General concepts: what are sockets?

Written in C, Berkeley sockets (BSD sockets) is a computing library with an API for internet sockets and other unix domain sockets used for inter-process communication. The API has not changed much in its POSIX equivalent, so POSIX sockets are basically Berkeley sockets.

All modern operating systems come with some implementation of the Berkeley socket interface because it has become the standard interface for connecting to the internet.

Various programming languages provide similar interfaces and are essentially wrappers around the BSD socket C API.

Python sockets

Gordon McMillan wrote a great overview of sockets and how python’s standard socket module can easily be used to create a socket for IPC (Inter-Process Communication).

When a socket is created, an endpoint for communication becomes available and a corresponding file descriptor is returned. A file descriptor is simply an abstract indicator for accessing a file and has integer values of 0, 1, 2 corresponding to standard input (stdin), standard output (stdout) and standard error (stderr).

A simple example illustrates how a server socket and a client socket can be created to send data to each other.

import socket

serversocket = socket.socket(socket.AF_INET, socket.SOCK_STREAM)
serversocket.bind(('localhost', 8089))

while True:
    connection, address = serversocket.accept()
    buf = connection.recv(64)
    if len(buf)>0:
        print buf

import socket

clientsocket = socket.socket(socket.AF_INET, socket.SOCK_STREAM)
clientsocket.connect(('localhost', 8089))

After we run


We run


And “hello” gets printed out on the python process stdout (standard output).

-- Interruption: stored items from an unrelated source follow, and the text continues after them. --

-- ==== Sys2Proof/Laws/State.lean ====
section
/-! SUPPORT. What each named update of the state leaves as it was: one lemma for each field, true by definition. -/

namespace Sys2Proof.Machine

/-! ### setCore -/

@[simp] theorem setCore_clusters (s : State) (p : Nat) (c : PCore) : (setCore s p c).clusters = s.clusters := rfl
@[simp] theorem setCore_nodes (s : State) (p : Nat) (c : PCore) : (setCore s p c).nodes = s.nodes := rfl
@[simp] theorem setCore_mem (s : State) (p : Nat) (c : PCore) : (setCore s p c).mem = s.mem := rfl
@[simp] theorem setCore_memPoison (s : State) (p : Nat) (c : PCore) : (setCore s p c).memPoison = s.memPoison := rfl
@[simp] theorem setCore_memEcc (s : State) (p : Nat) (c : PCore) : (setCore s p c).memEcc = s.memEcc := rfl
@[simp] theorem setCore_durable (s : State) (p : Nat) (c : PCore) : (setCore s p c).durable = s.durable := rfl
@[simp] theorem setCore_durablePoison (s : State) (p : Nat) (c : PCore) : (setCore s p c).durablePoison = s.durablePoison := rfl
@[simp] theorem setCore_footAccept (s : State) (p : Nat) (c : PCore) : (setCore s p c).footAccept = s.footAccept := rfl
@[simp] theorem setCore_hodAccept (s : State) (p : Nat) (c : PCore) : (setCore s p c).hodAccept = s.hodAccept := rfl
@[simp] theorem setCore_regAccept (s : State) (p : Nat) (c : PCore) : (setCore s p c).regAccept = s.regAccept := rfl
@[simp] theorem setCore_coreTlb (s : State) (p : Nat) (c : PCore) : (setCore s p c).coreTlb = s.coreTlb := rfl
@[simp] theorem setCore_net (s : State) (p : Nat) (c : PCore) : (setCore s p c).net = s.net := rfl
@[simp] theorem setCore_heldMsgs (s : State) (p : Nat) (c : PCore) : (setCore s p c).heldMsgs = s.heldMsgs := rfl
@[simp] theorem setCore_nextTag (s : State) (p : Nat) (c : PCore) : (setCore s p c).nextTag = s.nextTag := rfl
@[simp] theorem setCore_lpct (s : State) (p : Nat) (c : PCore) : (setCore s p c).lpct = s.lpct := rfl
@[simp] theorem setCore_class1 (s : State) (p : Nat) (c : PCore) : (setCore s p c).class1 = s.class1 := rfl
@[simp] theorem setCore_remaps (s : State) (p : Nat) (c : PCore) : (setCore s p c).remaps = s.remaps := rfl
@[simp] theorem setCore_migrations (s : State) (p : Nat) (c : PCore) : (setCore s p c).migrations = s.migrations := rfl
@[simp] theorem setCore_jobs (s : State) (p : Nat) (c : PCore) : (setCore s p c).jobs = s.jobs := rfl
@[simp] theorem setCore_jobRegResult (s : State) (p : Nat) (c : PCore) : (setCore s p c).jobRegResult = s.jobRegResult := rfl
@[simp] theorem setCore_arbSeq (s : State) (p : Nat) (c : PCore) : (setCore s p c).arbSeq = s.arbSeq := rfl
@[simp] theorem setCore_quotas (s : State) (p : Nat) (c : PCore) : (setCore s p c).quotas = s.quotas := rfl
@[simp] theorem setCore_mortars (s : State) (p : Nat) (c : PCore) : (setCore s p c).mortars = s.mortars := rfl
@[simp] theorem setCore_meters (s : State) (p : Nat) (c : PCore) : (setCore s p c).meters = s.meters := rfl
@[simp] theorem setCore_ovfl (s : State) (p : Nat) (c : PCore) : (setCore s p c).ovfl = s.ovfl := rfl
@[simp] theorem setCore_graphs (s : State) (p : Nat) (c : PCore) : (setCore s p c).graphs = s.graphs := rfl
@[simp] theorem setCore_nextInst (s : State) (p : Nat) (c : PCore) : (setCore s p c).nextInst = s.nextInst := rfl
@[simp] theorem setCore_nextGen (s : State) (p : Nat) (c : PCore) : (setCore s p c).nextGen = s.nextGen := rfl
@[simp] theorem setCore_switches (s : State) (p : Nat) (c : PCore) : (setCore s p c).switches = s.switches := rfl
@[simp] theorem setCore_nextOrder (s : State) (p : Nat) (c : PCore) : (setCore s p c).nextOrder = s.nextOrder := rfl
@[simp] theorem setCore_run (s : State) (p : Nat) (c : PCore) : (setCore s p c).run = s.run := rfl
@[simp] theorem setCore_runErr (s : State) (p : Nat) (c : PCore) : (setCore s p c).runErr = s.runErr := rfl
@[simp] theorem setCore_period (s : State) (p : Nat) (c : PCore) : (setCore s p c).period = s.period := rfl
@[simp] theorem setCore_start (s : State) (p : Nat) (c : PCore) : (setCore s p c).start = s.start := rfl
@[simp] theorem setCore_stamp (s : State) (p : Nat) (c : PCore) : (setCore s p c).stamp = s.stamp := rfl
@[simp] theorem setCore_stamp0 (s : State) (p : Nat) (c : PCore) : (setCore s p c).stamp0 = s.stamp0 := rfl
@[simp] theorem setCore_stopPending (s : State) (p : Nat) (c : PCore) : (setCore s p c).stopPending = s.stopPending := rfl
@[simp] theorem setCore_scans (s : State) (p : Nat) (c : PCore) : (setCore s p c).scans = s.scans := rfl
@[simp] theorem setCore_plumb (s : State) (p : Nat) (c : PCore) : (setCore s p c).plumb = s.plumb := rfl
@[simp] theorem setCore_inva (s : State) (p : Nat) (c : PCore) : (setCore s p c).inva = s.inva := rfl
@[simp] theorem setCore_invc (s : State) (p : Nat) (c : PCore) : (setCore s p c).invc = s.invc := rfl
@[simp] theorem setCore_invBusy (s : State) (p : Nat) (c : PCore) : (setCore s p c).invBusy = s.invBusy := rfl
@[simp] theorem setCore_invDone (s : State) (p : Nat) (c : PCore) : (setCore s p c).invDone = s.invDone := rfl
@[simp] theorem setCore_invSeq (s : State) (p : Nat) (c : PCore) : (setCore s p c).invSeq = s.invSeq := rfl
@[simp] theorem setCore_arbWait (s : State) (p : Nat) (c : PCore) : (setCore s p c).arbWait = s.arbWait := rfl
@[simp] theorem setCore_faultRecs (s : State) (p : Nat) (c : PCore) : (setCore s p c).faultRecs = s.faultRecs := rfl
@[simp] theorem setCore_refusedNotices (s : State) (p : Nat) (c : PCore) : (setCore s p c).refusedNotices = s.refusedNotices := rfl
@[simp] theorem setCore_collectorFull (s : State) (p : Nat) (c : PCore) : (setCore s p c).collectorFull = s.collectorFull := rfl
@[simp] theorem setCore_feivl (s : State) (p : Nat) (c : PCore) : (setCore s p c).feivl = s.feivl := rfl
@[simp] theorem setCore_felim (s : State) (p : Nat) (c : PCore) : (setCore s p c).felim = s.felim := rfl
@[simp] theorem setCore_errRing (s : State) (p : Nat) (c : PCore) : (setCore s p c).errRing = s.errRing := rfl
@[simp] theorem setCore_ewp (s : State) (p : Nat) (c : PCore) : (setCore s p c).ewp = s.ewp := rfl
@[simp] theorem setCore_ehost (s : State) (p : Nat) (c : PCore) : (setCore s p c).ehost = s.ehost := rfl
@[simp] theorem setCore_emgt (s : State) (p : Nat) (c : PCore) : (setCore s p c).emgt = s.emgt := rfl
@[simp] theorem setCore_elost (s : State) (p : Nat) (c : PCore) : (setCore s p c).elost = s.elost := rfl
@[simp] theorem setCore_errQueue (s : State) (p : Nat) (c : PCore) : (setCore s p c).errQueue = s.errQueue := rfl
@[simp] theorem setCore_pcieUp (s : State) (p : Nat) (c : PCore) : (setCore s p c).pcieUp = s.pcieUp := rfl
@[simp] theorem setCore_transients (s : State) (p : Nat) (c : PCore) : (setCore s p c).transients = s.transients := rfl
@[simp] theorem setCore_hbper (s : State) (p : Nat) (c : PCore) : (setCore s p c).hbper = s.hbper := rfl
@[simp] theorem setCore_capto (s : State) (p : Nat) (c : PCore) : (setCore s p c).capto = s.capto := rfl
@[simp] theorem setCore_bootJournal (s : State) (p : Nat) (c : PCore) : (setCore s p c).bootJournal = s.bootJournal := rfl
@[simp] theorem setCore_starts (s : State) (p : Nat) (c : PCore) : (setCore s p c).starts = s.starts := rfl
@[simp] theorem setCore_bootFailed (s : State) (p : Nat) (c : PCore) : (setCore s p c).bootFailed = s.bootFailed := rfl
@[simp] theorem setCore_imagesOff (s : State) (p : Nat) (c : PCore) : (setCore s p c).imagesOff = s.imagesOff := rfl
@[simp] theorem setCore_invAt (s : State) (p : Nat) (c : PCore) : (setCore s p c).invAt = s.invAt := rfl
@[simp] theorem setCore_mgmtOff (s : State) (p : Nat) (c : PCore) : (setCore s p c).mgmtOff = s.mgmtOff := rfl
@[simp] theorem setCore_keyRevoked (s : State) (p : Nat) (c : PCore) : (setCore s p c).keyRevoked = s.keyRevoked := rfl
@[simp] theorem setCore_imageMin (s : State) (p : Nat) (c : PCore) : (setCore s p c).imageMin = s.imageMin := rfl
@[simp] theorem setCore_latchHeld (s : State) (p : Nat) (c : PCore) : (setCore s p c).latchHeld = s.latchHeld := rfl
@[simp] theorem setCore_pairChk (s : State) (p : Nat) (c : PCore) : (setCore s p c).pairChk = s.pairChk := rfl
@[simp] theorem setCore_pair (s : State) (p : Nat) (c : PCore) : (setCore s p c).pair = s.pair := rfl
@[simp] theorem setCore_image (s : State) (p : Nat) (c : PCore) : (setCore s p c).image = s.image := rfl
@[simp] theorem setCore_imagePoison (s : State) (p : Nat) (c : PCore) : (setCore s p c).imagePoison = s.imagePoison := rfl
@[simp] theorem setCore_latching (s : State) (p : Nat) (c : PCore) : (setCore s p c).latching = s.latching := rfl
@[simp] theorem setCore_latches (s : State) (p : Nat) (c : PCore) : (setCore s p c).latches = s.latches := rfl
@[simp] theorem setCore_staged (s : State) (p : Nat) (c : PCore) : (setCore s p c).staged = s.staged := rfl
@[simp] theorem setCore_gates (s : State) (p : Nat) (c : PCore) : (setCore s p c).gates = s.gates := rfl
@[simp] theorem setCore_ports (s : State) (p : Nat) (c : PCore) : (setCore s p c).ports = s.ports := rfl
@[simp] theorem setCore_visionQ (s : State) (p : Nat) (c : PCore) : (setCore s p c).visionQ = s.visionQ := rfl
@[simp] theorem setCore_engines (s : State) (p : Nat) (c : PCore) : (setCore s p c).engines = s.engines := rfl
@[simp] theorem setCore_vbuf (s : State) (p : Nat) (c : PCore) : (setCore s p c).vbuf = s.vbuf := rfl
@[simp] theorem setCore_vbufPoison (s : State) (p : Nat) (c : PCore) : (setCore s p c).vbufPoison = s.vbufPoison := rfl
@[simp] theorem setCore_harts (s : State) (p : Nat) (c : PCore) : (setCore s p c).harts = s.harts := rfl
@[simp] theorem setCore_anonce (s : State) (p : Nat) (c : PCore) : (setCore s p c).anonce = s.anonce := rfl
@[simp] theorem setCore_attBusy (s : State) (p : Nat) (c : PCore) : (setCore s p c).attBusy = s.attBusy := rfl
@[simp] theorem setCore_attNonce (s : State) (p : Nat) (c : PCore) : (setCore s p c).attNonce = s.attNonce := rfl
@[simp] theorem setCore_attSeq (s : State) (p : Nat) (c : PCore) : (setCore s p c).attSeq = s.attSeq := rfl
@[simp] theorem setCore_attCur (s : State) (p : Nat) (c : PCore) : (setCore s p c).attCur = s.attCur := rfl
@[simp] theorem setCore_areport (s : State) (p : Nat) (c : PCore) : (setCore s p c).areport = s.areport := rfl
@[simp] theorem setCore_devId (s : State) (p : Nat) (c : PCore) : (setCore s p c).devId = s.devId := rfl
@[simp] theorem setCore_activity (s : State) (p : Nat) (c : PCore) : (setCore s p c).activity = s.activity := rfl
@[simp] theorem setCore_sent (s : State) (p : Nat) (c : PCore) : (setCore s p c).sent = s.sent := rfl
@[simp] theorem setCore_agenda (s : State) (p : Nat) (c : PCore) : (setCore s p c).agenda = s.agenda := rfl
@[simp] theorem setCore_input (s : State) (p : Nat) (c : PCore) : (setCore s p c).input = s.input := rfl
@[simp] theorem setCore_draws (s : State) (p : Nat) (c : PCore) : (setCore s p c).draws = s.draws := rfl
@[simp] theorem setCore_who (s : State) (p : Nat) (c : PCore) : (setCore s p c).who = s.who := rfl
@[simp] theorem setCore_hartId (s : State) (p : Nat) (c : PCore) : (setCore s p c).hartId = s.hartId := rfl
@[simp] theorem setCore_word (s : State) (p : Nat) (c : PCore) : (setCore s p c).word = s.word := rfl
@[simp] theorem setCore_dropped (s : State) (p : Nat) (c : PCore) : (setCore s p c).dropped = s.dropped := rfl
@[simp] theorem setCore_keyHashes (s : State) (p : Nat) (c : PCore) : (setCore s p c).keyHashes = s.keyHashes := rfl
@[simp] theorem setCore_imageCorrected (s : State) (p : Nat) (c : PCore) : (setCore s p c).imageCorrected = s.imageCorrected := rfl
@[simp] theorem setCore_imageDigests (s : State) (p : Nat) (c : PCore) : (setCore s p c).imageDigests = s.imageDigests := rfl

Our webservers can be implemented in python or C or golang or any other languages but the basis from which data is passed between each other via the HTTP (TCP) protocol rest upon sockets. Sockets are the fundamental building block from which HTTP, HTTPS, FTP, SMTP protocols (all of these are TCP-type protocols) are defined.

DNS, DHCP, TFTP, SNMP, RIP, VOIP protocols are UDP protocols but they too are built on top of sockets.

So what’s a WebSocket?

WebSocket is a full-duplex communication channel over one single TCP-type connection. It is an independent TCP-type protocol and its only association to HTTP is that its handshake is intepreted by HTTP servers as an Upgrade request. HTTP 1.1 introduced an “Upgrade” header field and this connection “Upgrade” must be sent by the client (in other words, this “Upgrade” header is sent by SocketIO javascript client to tell the server that this is a WebSocket connection). The server can also enforce an upgrade by sending a “426 upgrade required” response back to the client and the client will have to handle this response accordingly - either upgrade or fail the websocket connection attempt.

This is how our WebSocket can work seamlessly with a HTTP server.

WebSocket is a browser/client feature and only works on browsers (or custom clients, if you are writing your custom native app) that support it. Socket.IO client library intelligently determines if the browser it is loaded up on supports WebSocket or not. If it does, it will use WebSocket to communicate with the server-side SocketIO server. If it does not, it will attempt to use one of the fallback transport mechanisms.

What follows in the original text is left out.